All of the factors described above have one thing in common: they lead to ever-greater success in life. Taken together however, they generate an overwhelming power that brings about ultimate, infinite-like achievement. In fact, if we examine how such success comes to us, we will see that it arrives in two distinct fashions -- through the “to-be-expected way” and through the “life response way.” The former means that as we embrace these achievement factors, we move ahead in a logical and practical way. E.g., people will take notice of our new behaviors, skills, actions, etc., and we are rewarded through the to-be-expected channels and unfoldings of life.

The life response method on the other hand operates much differently. In this reality, when we embrace one or more of the success factors -- particularly the ones we are deficient in -- life instantly responds in kind, i.e. the very moment we change our inner orientation, life suddenly moves on our behalf, bringing us overwhelming good fortune. For example, if I shift away from my hostile attitude towards a co-worker, my boss suddenly appears in my office with word that I have been promoted to a much higher paying and satisfying job. This indicates the subtle, miraculous-like relationship between our inner selves and the world around us. When we change the inner, the outer instantly responds in kind.

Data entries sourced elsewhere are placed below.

/-- An order that met the four conditions of R254. One that would move a controller which is not in its rack table out of Dormant
is refused (R19; assumption 64). -/
def State.orderIn (s : State) (o : OrderRec) : State :=
  if 3 ≤ o.target || s.rst.phase < 10 || (!s.inTable && o.target ≠ 1) || (s.shelf.stopped && (o.target < 2 || o.flag0)) then s.refuseOrder o.sender o.id o.target
  else
    let same := fun (q : Option OrderRec) => match q with | some q => q.sender = o.sender && q.id = o.id | none => false
    if same s.rack.running || same s.rack.queued then (if o.sender = s.fuses.serial then s else s.sendStatus o.sender)
    else match s.rack.done.find? (fun d => d.1 = o.sender && d.2.1 = o.id) with
      | some d => s.sendDone o.sender o.id d.2.2
      | none =>
        let s := s.noteOrder o.id o.target
        match s.rack.running with
        | some _ =>
          let s := match s.rack.queued with | some q => s.endOrder q 1 | none => s
          { s with rack := { s.rack with queued := some o } }
        | none => s.beginOrder o

/-- The running order is carried out; the queued one starts (R255). -/
def State.orderDone (s : State) : State :=
  match s.rack.running with
  | none => s
  | some o =>
    let s := State.endOrder { s with rack := { s.rack with running := none } } o 0
    match s.rack.queued with
    | some q => State.beginOrder { s with rack := { s.rack with queued := none } } q
    | none => s

/-! ### The power plan (R257) -/

/-- Allowance of a state in W. -/
def State.allowance (s : State) (st : Nat) : Nat :=
  if st = 0 then s.fld F.RACK_ALLOW_AWAKE_W else if st = 1 then s.fld F.RACK_ALLOW_DORMANT_W
  else if st = 2 then s.fld F.RACK_ALLOW_DARK_W else 4

def State.driveW (s : State) : Nat := clamp 5 70 (s.fld F.RACK_ALLOW_DRIVE_W)

def State.statusAt (s : State) (i : Nat) : Option StatusBody := (s.rack.status.get? i).map (·.1)

/-- States a controller counts at: its own, its target and that of an outstanding order; Awake where it sent no STATUS since
the manager took the lease. -/
def State.planStates (s : State) (i : Nat) : List Nat :=
  match s.statusAt i with
  | none => [0]
  | some b => [b.state, b.target] ++ (match s.rack.orders.get? i with | some o => [o.target] | none => [])

/-- What a controller counts at now, and what it will count at once its change or order has ended. -/
def State.costNow (s : State) (i : Nat) : Nat := ((s.planStates i).map s.allowance).foldl max 0
def State.costThen (s : State) (i : Nat) : Nat :=
  match s.statusAt i with
  | none => s.allowance 0
  | some b => s.allowance (match s.rack.orders.get? i with | some o => o.target | none => b.target)

def State.rackAll (s : State) : List Nat := List.range s.rackC

/-- P_ctl, unlisted controllers at the Dormant allowance (R247, R257). -/
def State.pCtl (s : State) : Nat := sumN (s.rackAll.map s.costNow) + s.rack.unlisted.length * s.allowance 1
def State.pCtlThen (s : State) : Nat := sumN (s.rackAll.map s.costThen) + s.rack.unlisted.length * s.allowance 1

def State.shelves (s : State) : List Nat := sortBy (fun a b => decide (a ≤ b)) ((s.cfg.data.rack.map (·.shelf)).eraseDups)

/-- Controllers of a shelf. -/
def State.onShelf (s : State) (sh : Nat) : List Nat := s.rackAll.filter (fun i => match s.rackAt i with | some e => e.shelf = sh | none => false)

/-- Drive figure of a shelf: the higher of its controllers' (R257). -/
def State.shelfDrives (s : State) (sh : Nat) : Nat :=
  ((s.onShelf sh).map (fun i => match s.statusAt i with | some b => max b.drivesOn b.drivesNeeded | none => 0)).foldl max 0

/-- The shelf is Awake, or has a wake outstanding. -/
def State.shelfUp (s : State) (sh : Nat) : Bool := (s.onShelf sh).any (fun i => (s.statusAt i).isSome && (s.planStates i).contains 0)

/-- It will be Awake. -/
def State.shelfUpThen (s : State) (sh : Nat) : Bool :=
  (s.onShelf sh).any (fun i => match s.statusAt i with
    | some b => (match s.rack.orders.get? i with | some o => o.target | none => b.target) = 0
    | none => false)

def State.pDrv (s : State) : Nat := sumN ((s.shelves.filter s.shelfUp).map (fun sh => s.shelfDrives sh * s.driveW))
def State.pDrvThen (s : State) : Nat := sumN ((s.shelves.filter s.shelfUpThen).map (fun sh => s.shelfDrives sh * s.driveW))

def State.budgetCtl (s : State) : Nat := s.fld F.RACK_BUDGET_CTL_W
def State.budgetDrv (s : State) : Nat := s.fld F.RACK_BUDGET_DRV_W

/-! ### Orders of the manager (R253, R255, R258) -/

/-- The manager may order (R253). -/
def State.mayOrder (s : State) : Bool := s.rack.role = 2 && 1 ≤ s.rack.rounds && decide (s.dev + msec 50 < s.rack.confirmed)

def orderBytes (id target : Nat) (flag0 : Bool) (gen : Nat) : Bytes := be 4 id ++ [BitVec.ofNat 8 target, BitVec.ofNat 8 (b2n flag0), 0, 0] ++ be 4 gen

/-- Sends one order to a controller, unless one is outstanding. An order to itself is taken internally (R254). -/
def State.sendOrder (s : State) (i target : Nat) (flag0 : Bool) : State :=
  if (s.rack.orders.get? i).isSome then s
  else
    let id := s.rack.nextOrder
    let gen := s.rack.planGen
    let limit := match s.statusAt i with
      | some b => if target ≠ 0 then none else some (s.now + sec (if b.state = 1 then 20 else if b.state = 3 then 35 else 23))
      | none => none
    let o : SentOrder := { id := id, target := target, flag0 := flag0, sentAt := s.now, limitAt := limit, late := false }
    let s := { s with rack := { s.rack with orders := s.rack.orders.put i o, nextOrder := id + 1 } }
    if s.myIdx = some i then s.orderIn { id := id, target := target, flag0 := flag0, sender := s.fuses.serial, planGen := gen }
    else s.rackSend i 6 (orderBytes id target flag0 gen)

/-- Orders both controllers of a shelf to one state (R26). -/
def State.orderShelf (s : State) (sh target : Nat) : State :=
  let s := { s with rack := { s.rack with planGen := s.rack.planGen + 1 } }
  (s.onShelf sh).foldl (fun s i => match s.statusAt i with
    | some b => if b.state = target && b.target = target then s else s.sendOrder i target false
    | none => s.sendOrder i target false) s

/-- Idle time of a shelf: its controllers' least. -/
def State.shelfIdle (s : State) (sh : Nat) : Nat :=
  ((s.onShelf sh).filterMap s.statusAt).foldl (fun m b => min m b.idleSeconds) 0xFFFF

/-- A shelf in state `st` with nothing outstanding, no parked command, no wake wanted and no rebuild (R258). -/
def State.shelfQuiet (s : State) (sh st : Nat) : Bool :=
  let is := s.onShelf sh
  !is.isEmpty && is.all (fun i => (s.rack.orders.get? i).isNone && (match s.statusAt i with
      | some b => (b.state = st || b.state = 3) && b.state = b.target && b.parked = 0 && !b.wakeWanted && !b.rebuild
      | none => true))
    && is.any (fun i => match s.statusAt i with | some b => b.state = st | none => false)
    && !s.rack.wakes.any (fun w => w.1 = sh)

/-- The Awake shelf that may sleep and has been idle longest. -/
def State.sleeper (s : State) (skip : List Nat) : Option Nat :=
  (s.shelves.filter (fun sh => s.shelfQuiet sh 0 && !skip.contains sh)).foldl (fun m sh =>
    match m with
    | none => some sh
    | some o => if s.shelfIdle o < s.shelfIdle sh then some sh else some o) none

/-- What a sleeping shelf frees. -/
def State.frees (s : State) (sh : Nat) : Nat × Nat :=
  (sumN ((s.onShelf sh).map (fun i => s.costThen i - s.allowance 1)), s.shelfDrives sh * s.driveW)

/-- Shelves to put to sleep until what is planned, `ctl` and `drv`, fits; `none` where they do not suffice. -/
def State.sleepers (s : State) : Nat → Nat → Nat → List Nat → Option (List Nat)
  | 0, ctl, drv, l => if ctl ≤ s.budgetCtl && drv ≤ s.budgetDrv then some l else none
  | n + 1, ctl, drv, l =>
    if ctl ≤ s.budgetCtl && drv ≤ s.budgetDrv then some l
    else match s.sleeper l with
      | none => none
      | some sh => s.sleepers n (ctl - (s.frees sh).1) (drv - (s.frees sh).2) (l ++ [sh])

/-- Step 1: the plan is above a budget (R258). What can sleep is ordered to, also where it does not suffice. -/
def planOver : Nat → State → State
  | 0, s => s
  | n + 1, s =>
    if s.pCtlThen ≤ s.budgetCtl && s.pDrvThen ≤ s.budgetDrv then s
    else match s.sleeper [] with
      | none => s
      | some sh => planOver n (s.orderShelf sh 1)

def State.wakePar (s : State) : Nat := clamp 1 8 (s.fld F.RACK_CFG_WAKE_PAR)

/-- Shelves in a wake transition (step 3). -/
def State.waking (s : State) : Nat :=
  (s.shelves.filter (fun sh => (s.onShelf sh).any (fun i => match s.statusAt i with
    | some b => b.state ≠ 0 && (b.target = 0 || (match s.rack.orders.get? i with | some o => decide (o.target = 0) | none => false))
    | none => match s.rack.orders.get? i with | some o => decide (o.target = 0) | none => false))).length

If we can attract such powerful results by making these changes, then it only makes sense to take up the challenge. Therefore, why not review the success factors listed above, and come up with several areas where you are deficient. Then make the concerted effort to implement that change in your life. If you do, life will immediately start working on your behalf. That’s precisely what happened to Eliza when she made the decision to both improve her level of cleanliness and orderliness, as well as reverse her negative attitude towards her boss. From that day on, her career began to really take off. You can do the same thing in your life, and you too will be taken to the stars!